This famous economist believes that Bitcoin’s future is behind the underlying technology rather than speculation
Famous economist Mohamed El-Erian stated that he had previously bought Bitcoin some years ago but, unfortunately for him, sold right before the rally to $60,000, he revealed on CNBC.
Bought at the bottom, sold at the middle
The former chair of President Obama’s Global Development Council said that he purchased some amount of Bitcoin while it was trading around $3,000 in the winter of 2018, which was its lowest point after its first rally back in 2017.
The economist held his position until 2020 and closed it after Bitcoin reached the area of the previous ATH and moved past $19,000. Right after El-Erian exited the market, Bitcoin exploded and had a 250% run.

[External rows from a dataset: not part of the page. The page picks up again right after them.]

theorem test_ill_measured_values :
    (Instr.acqCalDone (2 ^ 31) 0).wellFormed = false ∧ (Instr.acqCalDone 0 (-2 ^ 31 - 1)).wellFormed = false ∧
    (Instr.stageBoundary 0 [2048] () ()).wellFormed = false ∧ (Instr.stageBoundary 0 (List.replicate 9 0) () ()).wellFormed = false ∧
    (Instr.fastLimit 0 (0, 32768)).wellFormed = false ∧ (Instr.phaseSc 0 (0, -32769)).wellFormed = false ∧
    (Instr.branchMeterSample 0 32768 0 0 false).wellFormed = false ∧ (Instr.branchMeterSample 0 0 0 (2 ^ 19) false).wellFormed = false ∧
    (Instr.branchTrip (0, 2 ^ 19)).wellFormed = false ∧ (Instr.mirrorUpdate 65536 0).wellFormed = false ∧
    (Instr.mirrorUpdate 0 (2 ^ 31)).wellFormed = false ∧ (Instr.thmReading 0 32768 false).wellFormed = false := by decide

theorem test_ill_lists :
    (Instr.twTargetWrite 0 257).wellFormed = false ∧ (Instr.twTargetRead none 0).wellFormed = false ∧
    (Instr.twTargetRead none 257).wellFormed = false ∧ (Instr.stream 0 0 0 []).wellFormed = false ∧
    (Instr.stream 0 0 0 (List.replicate 17 (0, 0))).wellFormed = false := by decide

theorem test_ill_long_lists :
    (Instr.twTransferEnd 0 0 (List.replicate 257 0)).wellFormed = false ∧
    (Instr.resp 0 0 0 0 0 (List.replicate 256 0)).wellFormed = false ∧
    (Instr.journal true 0 (List.replicate 257 { kind := 1, unit := 0, vals := [] })).wellFormed = false := by decide +kernel

theorem test_ill_pair_frames :
    (Instr.hello true { hello0 with state := 6 }).wellFormed = false ∧
    (Instr.hello true { hello0 with digest := 2 ^ 32 }).wellFormed = false ∧
    (Instr.hello true { hello0 with bundle := 2 ^ 32 }).wellFormed = false ∧
    (Instr.hello true { hello0 with ack := 65536 }).wellFormed = false ∧
    (Instr.journal true 0 [{ kind := 0, unit := 0, vals := [] }]).wellFormed = false ∧
    (Instr.journal true 0 [{ kind := 13, unit := 0, vals := [] }]).wellFormed = false ∧
    (Instr.snapshot true 0 [{ kind := 1, unit := 4096, vals := [] }]).wellFormed = false ∧
    (Instr.snapshot true 0 [{ kind := 1, unit := 0, vals := [2 ^ 64] }]).wellFormed = false := by decide

theorem test_ill_service_frames :
    (Instr.ident 0 (some [])).wellFormed = false ∧ (Instr.openSession 0 (some []) 0 (List.replicate 16 0)).wellFormed = false ∧
    (Instr.openSession 0 none 0 []).wellFormed = false ∧ (Instr.auth 0 (some []) (List.replicate 32 0)).wellFormed = false ∧
    (Instr.auth 0 none []).wellFormed = false ∧ (Instr.closeSession 0 (some [])).wellFormed = false ∧
    (Instr.baud 0 (some []) 0).wellFormed = false ∧ (Instr.svcRead 0 (some []) 0).wellFormed = false ∧
    (Instr.svcWrite 0 (some []) 0 0).wellFormed = false ∧ (Instr.imgBegin 0 (some [])).wellFormed = false ∧
    (Instr.imgData 0 (some []) 0 [0]).wellFormed = false ∧ (Instr.imgData 0 none 0 []).wellFormed = false ∧
    (Instr.imgFinish 0 (some [])).wellFormed = false ∧ (Instr.imgCancel 0 (some [])).wellFormed = false := by decide

theorem test_ill_image_block : (Instr.imgData 0 none 0 (List.replicate 1037 0)).wellFormed = false := by decide +kernel

/-! ### Worked examples of the spec -/

/-- The rows give no bits: no word spells a command. -/
theorem test_no_word_spells_a_command : decodeTableWord 32 0x7653 = none ∧ State.reset.withFetchWord 32 0 = State.reset :=
  ⟨rfl, rfl⟩

/-- The words of the polling strand (the assembler example of spec/04_knarin_instruction_reference.md). -/
theorem test_example_words :
    kIMM20 0x72 0 100000 = 0x720186A0 ∧ kIMM20 0x30 9 0x10000 = 0x30910000 ∧ kREG 0x74 0 0 0 0 0 = 0x74000000 ∧
    kIMM 0x32 2 1 0x64 = 0x32210064 ∧ kPTR 0xA0 3 2 0 0x08C = 0xA032008C ∧ kIMM 0x36 4 1 2 = 0x36410002 ∧
    kIMM 0x43 3 4 0 = 0x43340000 ∧ kIMM 0x39 0 1 0xC = 0x3901000C ∧ kIMM20 0x60 2 0xFFFFA = 0x602FFFFA ∧
    kREG 0x76 5 3 0 (timeoutFn (some 7) 0).1 (timeoutFn (some 7) 0).2 = 0x76530780 ∧ kREG 0x10 10 4 9 0 0 = 0x10A49000 ∧
    kIMM 0x49 5 10 0 = 0x495A0000 ∧ kIMM20 0x30 5 0xFFFFF = 0x305FFFFF ∧ kIMM 0xB0 0 0 0x101 = 0xB0000101 := by
  decide +kernel

/-- A strand of the chip after one command. -/
def strandAfter (i : Instr) (m : Chip) (k : Nat) : Option Strand :=
  match exec i { m := m, pending := [] } with
  | .next s => some (s.m.strand k)
  | _ => none

/-- qmul of 1.5 and −0.25 is −0.375, with N set, Z and V clear (the example of R151). -/
theorem test_qmul_example :
    (strandAfter (.qmul 0 3 1 2)
      (up0 |> runsAt 0 0x29312000 |> str 0 (fun o => (o.put 1 0x01800000).put 2 0xFFC00000)) 0).map
        (fun t => (t.reg 3, t.n, t.z, t.v, t.pc)) = some (0xFFA00000, true, false, false, 4) := by decide +kernel

/-- add wraps and sets C and Z; a source is also the destination. -/
theorem test_add_wraps :
    (strandAfter (.add 0 1 1 2) (up0 |> runsAt 0 0x10112000 |> str 0 (fun o => (o.put 1 0xFFFFFFFF).put 2 1)) 0).map
      (fun t => (t.reg 1, t.z, t.n, t.c, t.v, t.pc)) = some (0, true, false, true, false, 4) := by decide +kernel

/-- The SHARE payload, and the length of the RETRACT payload, in the last example of spec/14_host_link_and_mailboxes.md. -/
theorem test_frame_example :
    ({ Frame.blank with typ := 5, tent := true, dst := 255, tag := 40, item := 0x100, gen := 0x412, data := bytesOf 4 0xD9999A ++ bytesOf 4 0x3C } : Frame).bytes.take 24 =
      [0x15, 0x20, 0x00, 0xFF, 0x28, 0x00, 0x00, 0x01, 0x12, 0x04, 0, 0, 8, 0, 0, 0, 0x9A, 0x99, 0xD9, 0, 0x3C, 0, 0, 0] ∧
    ({ Frame.blank with typ := 6, dst := 255, tag := 40, item := 0x100, gen := 0x412, data := bytesOf 4 0xF33333 ++ bytesOf 4 0x411 ++ bytesOf 4 0x3C } : Frame).bytes.length = 46 := by decide +kernel

/-- The chip after reset reports BOOT, its queue is empty and its pins are low. -/
theorem test_reset : State.reset.m.mode = 2 ∧ State.reset.pending = [] ∧ State.reset.m.pins.gen = 0 := by decide +kernel

/-- A step takes the front command: a NOP whose word is at the strand's PC moves it on. -/
theorem test_step_front :
    (match step { m := up0 |> runsAt 0 0, pending := [.nop 0, .nop 0] } with
      | .next s => ((s.m.strand 0).pc, s.pending)
      | _ => (0, [])) = (4, [.nop 0]) := by decide +kernel

/-! ### The hypotheses of the statements: theorem wit_X meets those of Obligations.X -/

theorem wit_PinsAndQueueAtEveryStep :
    (∃ (s : State), (s.m.PinsOk)) ∧
    (∃ (m : Chip), (m.PinsOk) ∧ ((m.pwr.base = .off ∨ m.pwr.base = .ship ∨ m.pwr.base = .boot))) ∧
    (∃ (m : Chip) (n : Nat), (m.PinsOk) ∧ (m.pwr.base ≠ .off) ∧ (m.pwr.base ≠ .ship) ∧ (m.pwr.base ≠ .boot) ∧ (n < 24)) := by
  unfold Chip.PinsOk
  exact ⟨⟨{ m := up0 |> (fun m : Chip => { m with pins := m.pinsOf }), pending := [] }, by decide +kernel⟩,
    ⟨(up0 |> pw (fun o => { o with base := .off }) |> (fun m : Chip => { m with pins := m.pinsOf })), by decide +kernel⟩,
    ⟨(up0 |> (fun m : Chip => { m with pins := m.pinsOf })), 23, by decide +kernel⟩⟩

theorem wit_RejectionOrder :
    (∃ (v : Verdict), (v.eauth = true)) ∧
    (∃ (v : Verdict), (v.eauth = false) ∧ (v.erange = true)) ∧
    (∃ (v : Verdict), (v.eauth = false) ∧ (v.erange = false) ∧ (v.estate = true)) ∧
    (∃ (v : Verdict), (v.eauth = false) ∧ (v.erange = false) ∧ (v.estate = false) ∧ (v.ebasic = true)) ∧
    (∃ (v : Verdict), (v.eauth = false) ∧ (v.erange = false) ∧ (v.estate = false) ∧ (v.ebasic = false) ∧ (v.ebusy = true)) ∧
    (∃ (s : State) (ag : Agent) (addr : BitVec 24) (d : Word) (st : Status), (s.m.open_ ag) ∧ (((s.m.gate true ag addr.toNat d).and { (s.m.writeAct ag addr.toNat d).v with ebasic := (s.m.writeAct ag addr.toNat d).v.ebasic && !s.m.levelFree ag }).first = some st)) := by
  unfold Chip.open_
  exact ⟨⟨{ eauth := true }, by decide +kernel⟩,
    ⟨{ erange := true }, by decide +kernel⟩,
    ⟨{ estate := true }, by decide +kernel⟩,
    ⟨{ ebasic := true }, by decide +kernel⟩,
    ⟨{ ebusy := true }, by decide +kernel⟩,
    ⟨{ m := up0, pending := [] }, .fw, 0xFFFFFC, 0, .erange, by decide +kernel⟩⟩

According to economists, the two main factors driving the current rally are the use of Bitcoin as a rising inflation hedge and the launch of multiple futures-based exchange-traded funds. In addition to the described crypto market events, Bitcoin went through a major network upgrade.
While fundamental factors strengthen Bitcoin’s position on the market, other cryptocurrency assets remain extremely volatile compared to traditional stocks. Ripple, Ethereum and even Bitcoin itself lost more than half of its value when China announced its crackdown on the cryptocurrency industry.
When is El-Erian looking to buy again?
The analyst said that he will consider entering the market when the “shake out” happens, referring to even when short-term traders or speculators leave the market due to negative price movements.
The economist stays with the fundamentals of Bitcoin and cryptocurrencies in general, and he says he believes in the underlying technology that allows Bitcoin to grow in the long term.
While Mohamed remains a cryptocurrency evangelist and believes in the technology overall, he does not think that it will overtake the world as a global payment tool, and it especially will not become a rival to the U.S. dollar even in periods of extremely high inflation.